North Coast pot growers, law enforcement wary of marijuana legalization measure
California voters will have a chance to legalize recreational marijuana in November, a prospect that is stirring anxiety among some North Coast cannabis farmers while it may also push the nation toward ending the federal prohibition of pot.
If approved by a majority of voters, the measure cleared last week for the fall ballot would complete California's marijuana odyssey, starting with a first-in-the-nation approval of medical marijuana in 1996. Six years ago, California voters rejected a legalization measure, and last year the state enacted a new law to regulate and tax medicinal cannabis for the first time in 20 years.
'The time has come,' said North Coast Rep. Jared Huffman, D-San Rafael, whose North Coast district produces 60 percent of the state's pot crop. Huffman, one of 11 California state and federal legislators endorsing the measure, predicted it will win approval due to public recognition that the only way to deal with pot's impact — including crime and the poisoning of North Coast forests — is to legalize and regulate it.
'There is a growing consensus that the status quo is dysfunctional,' he said.

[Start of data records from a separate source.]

-- ==== Sys2Proof/Machine/Attend.lean ====
section
/-! DEFINITION. ATTEND and WINNOW: their checks, their read point, the cut into work items and their results (R10, R77, R110,
R111, R123, R130, R135, R136, R141 to R150, R158, R181, R182, R226). -/

namespace Sys2Proof.Machine

/-! ## Fields of ATTEND (R181) -/

/-- LAYER. -/
def aLayer (d : Desc) : Nat := fld d 384 8
/-- QHEAD0. -/
def aHead0 (d : Desc) : Nat := fld d 392 8
/-- NHEADS. -/
def aHeads (d : Desc) : Nat := fld d 400 9
/-- QPOS. -/
def aPos (d : Desc) : Nat := fld d 416 32
/-- NPOS. -/
def aNpos (d : Desc) : Nat := fld d 448 12
/-- RETURN. -/
def aRet (d : Desc) : Nat := fld d 464 2
/-- WINDOW. -/
def aWindow (d : Desc) : Nat := fld d 480 32
/-- SINKS. -/
def aSinks (d : Desc) : Nat := fld d 512 16
/-- ROWS. -/
def aRows (d : Desc) : Nat := aHeads d * aNpos d
/-- MODE is SIFTED and the request does not run as EXACT (R136). -/
def aSifted (d : Desc) : Bool := bit d 462 && !(decide (0 < aWindow d) && decide (aWindow d < 256))

/-- Query head of a row. -/
def rowHead (d : Desc) (r : Nat) : Nat := aHead0 d + r % aHeads d
/-- Query position of a row. -/
def rowPos (d : Desc) (r : Nat) : Nat := aPos d + r / aHeads d

/-- The KV heads that the rows use (R111). -/
def attendHeads (pr : Prof) (d : Desc) : List Nat :=
  ((List.range (aHeads d)).map fun k => (aHead0 d + k) / pr.group).eraseDups

/-! ## Leaves (R111, R119) -/

/-- Key ordinals below a length that are held, or will be once the pending appends have committed. -/
def leafOrds (pr : Prof) (now e : SeqEntry) (plane : Nat) : List Nat :=
  (List.range (ceilDiv (e.len plane) (pr.tokens 0))).filter fun j =>
    (e.handle plane j).isSome || decide (now.len plane ≤ j * pr.tokens 0)

/-- First page of a sequence's page range (R130). -/
def firstLeaf (pr : Prof) (e : SeqEntry) : Nat := e.posBase / pr.tokens 0

/-- Partials that a row over given leaf ordinals returns (R130). -/
def rowPartials (pr : Prof) (e : SeqEntry) (len ret : Nat) (ords : List Nat) : Nat :=
  if len = 0 then 1
  else if ret = 0 then ords.length
  else if ret = 1 then
    let lo := firstLeaf pr e
    ((ords.map fun j => (canonBlock lo (lo + (len - 1) / pr.tokens 0) (lo + j)).1).eraseDups).length
  else 1

/-- Partials that a request returns (R181). -/
def State.countPartials (s : State) (c : Cmd) (now e : SeqEntry) : Nat :=
  let d := c.desc
  let pr := s.pr
  ((List.range (aHeads d)).map fun k =>
    let plane := pr.plane (aLayer d) ((aHead0 d + k) / pr.group) 0
    aNpos d * rowPartials pr e (e.len plane) (aRet d) (leafOrds pr now e plane)).sum

/-! ## Checks -/

/-- A mask object by handle, of a domain (R121). -/
def State.maskOf (s : State) (dom h : Nat) : Option MaskObj :=
  match aget s.masks.objs (h % 65536) with
  | some o => if o.gen = h / 65536 ∧ o.dom = dom then some o else none
  | none => none

/-- SEGMENT_MASK names no object or a live SEGMENT object of the domain (R123). -/
def State.segOk (s : State) (c : Cmd) : Bool :=
  let h := fld c.desc 576 32
  h == 0 || match s.maskOf c.dom h with | some o => o.type == 3 | none => false

/-- BITMAP_MASK names no object or a live bitmap object of the domain, a TOKEN one with rows enough (R123). -/
def State.bmpOk (s : State) (c : Cmd) : Bool :=
  let h := fld c.desc 608 32
  h == 0 || match s.maskOf c.dom h with
    | some o => o.type == 2 || (o.type == 1 && decide (aRows c.desc ≤ fld o.hdr 16 8))
    | none => false

/-- Bytes of one query element. -/
def qBytes (d : Desc) : Nat := if fld d 460 2 < 2 then 2 else 1

/-- Precision in bits of a key page in HBM or in the host tier; a page in the remote tier shows its own when it is read (R77). -/
def State.pagePrec (s : State) (p : Nat) : Option Nat :=
  match s.page p with
  | some e =>
    if e.inHbm then some (fmtBits (s.slotData e.loc).format)
    else if e.st = .swapped then (s.readImage e e.loc).map fun d => fmtBits d.format
    else none
  | none => none

/-- MIN_KEY_PREC in bits. -/
def minPrec (d : Desc) : Nat := if fld d 466 2 = 1 then 4 else if fld d 466 2 = 2 then 8 else 0

/-- PREC_POLICY REJECT forbids a page of this many bits (R77). -/
def rejects (d : Desc) (bits : Nat) : Bool := bit d 468 && decide (bits < minPrec d)

/-- A key page that the request reads is narrower than MIN_KEY_PREC, under PREC_POLICY REJECT (R77). A page that a pending earlier
append will create counts with the profile's KEY_FORMAT (log 109). -/
def State.tooNarrow (s : State) (c : Cmd) (now e : SeqEntry) : Bool :=
  let pr := s.pr
  (attendHeads pr c.desc).any fun h =>
    let plane := pr.plane (aLayer c.desc) h 0
    (leafOrds pr now e plane).any fun j =>
      match e.handle plane j with
      | some p => match s.pagePrec p with | some b => rejects c.desc b | none => false
      | none => rejects c.desc (fmtBits pr.keyFormat)

/-- Working logical tiles of a slice that a domain may use (R157, R158, R306). -/
def State.sliceTiles (s : State) (slice dom : Nat) : List Nat :=
  (List.range 64).filter fun t =>
    (sliceGroups (s.sliceReg slice)).testBit (t / 4) && s.physTile t != 255 && (s.num 0x7120 2 dom).testBit t
      && !(s.tile (s.physTile t)).testing
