-- ==== Sys2Proof/Machine/Prefix.lean ====
section
/-! DEFINITION. The Prefix Index: entries, banks and runs, PREFIX_FIND, PREFIX_ADD, PREFIX_DROP, rebalance and sweep
(R183, R199 to R213). -/

namespace Sys2Proof.Machine

/-! ## Entries -/

/-- Bytes 0 to 95 of an entry with a STATE and HITS (R199). -/
def IdxEntry.head (e : IdxEntry) (st hits : Nat) : List Byte :=
  leBytes 16 e.key.toNat ++ leBytes 2 (e.scopeId + e.scopeKind * 4096) ++ leBytes 1 e.prio ++ leBytes 1 st ++ leBytes 4 0
    ++ leBytes 8 e.src.toNat ++ leBytes 4 e.block ++ leBytes 4 e.anchor ++ leBytes 2 hits ++ leBytes 2 e.adder ++ leBytes 52 0

/-- BLOCK_DIGEST of an entry (R199). -/
def IdxEntry.digestOf (e : IdxEntry) : List Byte := sha256 (e.head 0 0)

/-- The 128 bytes of an entry (R199). -/
def IdxEntry.bytes (e : IdxEntry) : List Byte := e.head e.st e.hits ++ padTo 32 e.digest

/-- The order of entries in a bank (R200). -/
def IdxEntry.lt (a b : IdxEntry) : Bool :=
  if a.key ≠ b.key then decide (a.key.toNat < b.key.toNat)
  else if a.scopeKind ≠ b.scopeKind then decide (a.scopeKind < b.scopeKind)
  else if a.scopeId ≠ b.scopeId then decide (a.scopeId < b.scopeId)
  else if a.prio ≠ b.prio then decide (b.prio < a.prio)
  else if a.src ≠ b.src then decide (a.src.toNat < b.src.toNat)
  else decide (a.block < b.block)

/-- Bank of a key (R200). -/
def keyBank (k : BitVec 128) : Nat := fld k 122 6

/-- Entries of a run, numbered over all banks, in order. -/
def runOf (l : List (Nat × IdxEntry)) (g : Nat) : List IdxEntry := (l.filter fun p => p.1 / 64 == g).map Prod.snd

/-- The slots of a run set to given entries. -/
def putRun (l : List (Nat × IdxEntry)) (g : Nat) (es : List IdxEntry) : List (Nat × IdxEntry) :=
  (es.mapIdx fun i e => (64 * g + i, e)).foldl (fun a p => aput a p.1 p.2) (l.filter fun p => p.1 / 64 ≠ g)

/-- An entry placed in order. -/
def orderIn (x : IdxEntry) : List IdxEntry → List IdxEntry
  | [] => [x]
  | y :: r => if x.lt y then x :: y :: r else y :: orderIn x r

/-- A bank rewritten with its holes spread evenly (R201): run `i` gets its share of the entries. -/
def spread (bank : Nat) (holes : Nat) : Nat → Nat → List IdxEntry → List (Nat × IdxEntry)
  | 0, _, _ => []
  | f + 1, i, es =>
    let n := 64 - (holes / 2048 + if i < holes % 2048 then 1 else 0)
    ((es.take n).mapIdx fun k e => (131072 * bank + 64 * i + k, e)) ++
      (if es.length ≤ n then [] else spread bank holes f (i + 1) (es.drop n))

/-- The index with a bank rebalanced (R201). -/
def rebalance (l : List (Nat × IdxEntry)) (b : Nat) : List (Nat × IdxEntry) :=
  let es := (l.filter fun p => p.1 / 131072 == b).map Prod.snd
  l.filter (fun p => decide (p.1 / 131072 < b)) ++ spread b (131072 - es.length) 2048 0 es
    ++ l.filter fun p => decide (b < p.1 / 131072)

/-- The run that covers an entry's place: that of the greatest entry before it, else of the least after it, else the first
(R200). -/
def runFor (l : List (Nat × IdxEntry)) (x : IdxEntry) : Nat :=
  let b := keyBank x.key
  let bk := l.filter fun p => p.1 / 131072 == b
  match (bk.filter fun p => p.2.lt x).getLast? with
  | some p => p.1 / 64
  | none => match bk.head? with | some p => p.1 / 64 | none => 2048 * b

/-- An overfull run passes its last entry on to the next, run by run. -/
def pushRight (l : List (Nat × IdxEntry)) (g : Nat) (es : List IdxEntry) : Nat → List (Nat × IdxEntry)
  | 0 => putRun l g es
  | f + 1 =>
    if es.length ≤ 64 then putRun l g es
    else pushRight (putRun l g (es.take 64)) (g + 1) (es.drop 64 ++ runOf l (g + 1)) f

/-- An overfull run passes its first entry back to the one before, run by run. -/
def pushLeft (l : List (Nat × IdxEntry)) (g : Nat) (es : List IdxEntry) : Nat → List (Nat × IdxEntry)
  | 0 => putRun l g es
  | f + 1 =>
    if es.length ≤ 64 then putRun l g es
    else pushLeft (putRun l g (es.drop 1)) (g - 1) (runOf l (g - 1) ++ es.take 1) f

/-- An entry inserted into its bank, and whether the bank was rebalanced (R201). Where the covering run is full even after
that, the shift goes on to the nearest run with a hole (log 27). -/
def insertEntry (l : List (Nat × IdxEntry)) (x : IdxEntry) : List (Nat × IdxEntry) × Bool :=
  let g := runFor l x
  let es := runOf l g
  if es.length < 64 then (putRun l g (orderIn x es), false)
  else
    let b := keyBank x.key
    let l2 := rebalance l b
    let g2 := runFor l2 x
    let es2 := orderIn x (runOf l2 g2)
    let right := (List.range 2048).find? fun k => decide ((g2 + k) / 2048 = b) && decide ((runOf l2 (g2 + k)).length < 64)
    let left := (List.range 2048).find? fun k => decide (2048 * b + k ≤ g2) && decide ((runOf l2 (g2 - k)).length < 64)
    match right, left with
    | some r, some k => if r ≤ k then (pushRight l2 g2 es2 2048, true) else (pushLeft l2 g2 es2 2048, true)
    | some _, none => (pushRight l2 g2 es2 2048, true)
    | none, _ => (pushLeft l2 g2 es2 2048, true)

/-- An entry added, its anchor referenced (R199). -/
def State.addEntry (s : State) (x : IdxEntry) : State :=
  let (l, r) := insertEntry s.index.entries x
  let s1 := (s.setIndex l).addRef x.anchor
  if r then s1.bump 0xA000 8 else s1

/-- Entries removed by a commit, their anchors released: they become holes once the FINDs admitted before have completed (R211). -/
def State.removeEntries (s : State) (f : IdxEntry → Bool) : State :=
  let hit : IdxEntry → Bool := fun x => x.gone.isNone && f x
  let finds := (s.sched.cmds.filter fun c => dOp c.desc == 0x30).map Cmd.id
  ((s.setIndex (s.index.entries.map fun p => if hit p.2 then (p.1, { p.2 with gone := some finds }) else p)).dropRefs
    ((s.index.entries.filter fun p => hit p.2).map fun p => p.2.anchor)).dropHoles

/-! ## Validity (R204, R207) -/

/-- Every row that a block lies in is complete and held (R204 check 2). -/
def blockComplete (pr : Prof) (e : SeqEntry) (b : Nat) : Bool :=
  decide ((64 * (b + 1) - 1) / pr.align * pr.align + pr.align ≤ e.minLen pr)
    && ((List.range ((64 * b + 63) / pr.align + 1)).drop (64 * b / pr.align)).all fun r => (aget e.rows r).isSome

/-- The anchor of a block: the plane 0 key page that holds it (R199). -/
def anchorOf (pr : Prof) (e : SeqEntry) (b : Nat) : Option Nat := e.handle 0 (64 * b / pr.tokens 0)

/-- An entry is valid (R207). -/
def State.idxValid (s : State) (x : IdxEntry) : Bool :=
  let e := s.seq (sidIndex x.src)
  (e.st == .open_ || e.st == .stalled || e.st == .moving) && e.gen == sidGen x.src && e.dom == sidDom x.src
    && blockComplete s.pr e x.block && anchorOf s.pr e x.block == some x.anchor

/-- The digest of an entry matches (R208). -/
def IdxEntry.verified (x : IdxEntry) : Bool := x.digestOf == x.digest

Championed by Lt. Gov. Gavin Newsom and backed by two billionaires, the Adult Use of Marijuana Act, known as AUMA, would allow people 21 and over to possess an ounce of marijuana and to grow up to six plants at home for personal use. Smoking or ingesting the psychoactive plant would be illegal in any place open to the public.
Legalization would trim state criminal justice spending by millions of dollars and generate up to $1 billion in taxes, and an early poll of likely voters found 60 percent would support it, a high number for ballot measures coming out of the gate.
If California joins Washington and Oregon in forging a West Coast wall of legal marijuana, Congress will be forced to eventually change federal laws, Huffman said.
Two other states, Colorado and Alaska, already have permitted recreational marijuana, and 11 more are considering the same step this year. If they all do so, almost 60 percent of the nation's population, 185 million people, would live in places where medical use, recreational use or both are permitted.
But there is also concern in California, largely among law enforcers, over marijuana's impact on public safety and a pronounced unease among North Coast pot cultivators that legalization will trigger a wave of big business investment that overwhelms longstanding family farms.
'We want to see California have a grower-friendly market,' said Hezekiah Allen, executive director of the 600-member California Growers Association. The group, currently neutral on the ballot measure, will meet Thursday in Sacramento to reconsider its position.
Small farmers account for as many as half of the estimated 50,000 to 60,000 growers of medical and non-medical marijuana, Allen said.
Varied views
Opinions on the legalization measure are mixed in a region where marijuana has come far out of the shadows socially and economically. The Emerald Cup, featuring a contest to pick the best bud and designated smoking areas, draws thousands of people to the Sonoma County Fairgrounds each year. A dispensary owner, Robert Jacob, serves on the Sebastopol City Council.
The marijuana industry is one of the few vibrant economic sectors in the Emerald Triangle of Mendocino, Humboldt and Trinity counties. In Sonoma County, 18 pot dispensaries paid taxes on nearly $31 million in retail sales in 2014.
Craig Litwin, a former Sebastopol mayor and a consultant who specializes in cannabis policy, said AUMA allows responsible adults 'to use something that brings them joy.'
He called pot prohibition 'a waste of taxpayer dollars,' asserting that there are 'better things for law enforcement to spend limited resources on.' Under current law, he added, California also misses out on 'an incredible tax base to help restore our crumbling infrastructure.'
The California Legislative Analyst's Office last year estimated that legalizing recreational marijuana could save the state more than $100 million in criminal justice expenditures while taxes on marijuana production and sales could generate 'from the high hundreds of millions of dollars to over $1 billion a year.'
Magnet for dealers?
But top law enforcement officials are wary of a sea change in the state's pot laws.
Sonoma County Sheriff Steve Freitas opposes the ballot measure because he fears it would make California a magnet for drug dealers from other areas, where pot would remain illegal under federal and state law. The result, he said, could be more violent crime, such as the 2013 triple homicide in Forestville involving a pot deal and a number of out-of-state people.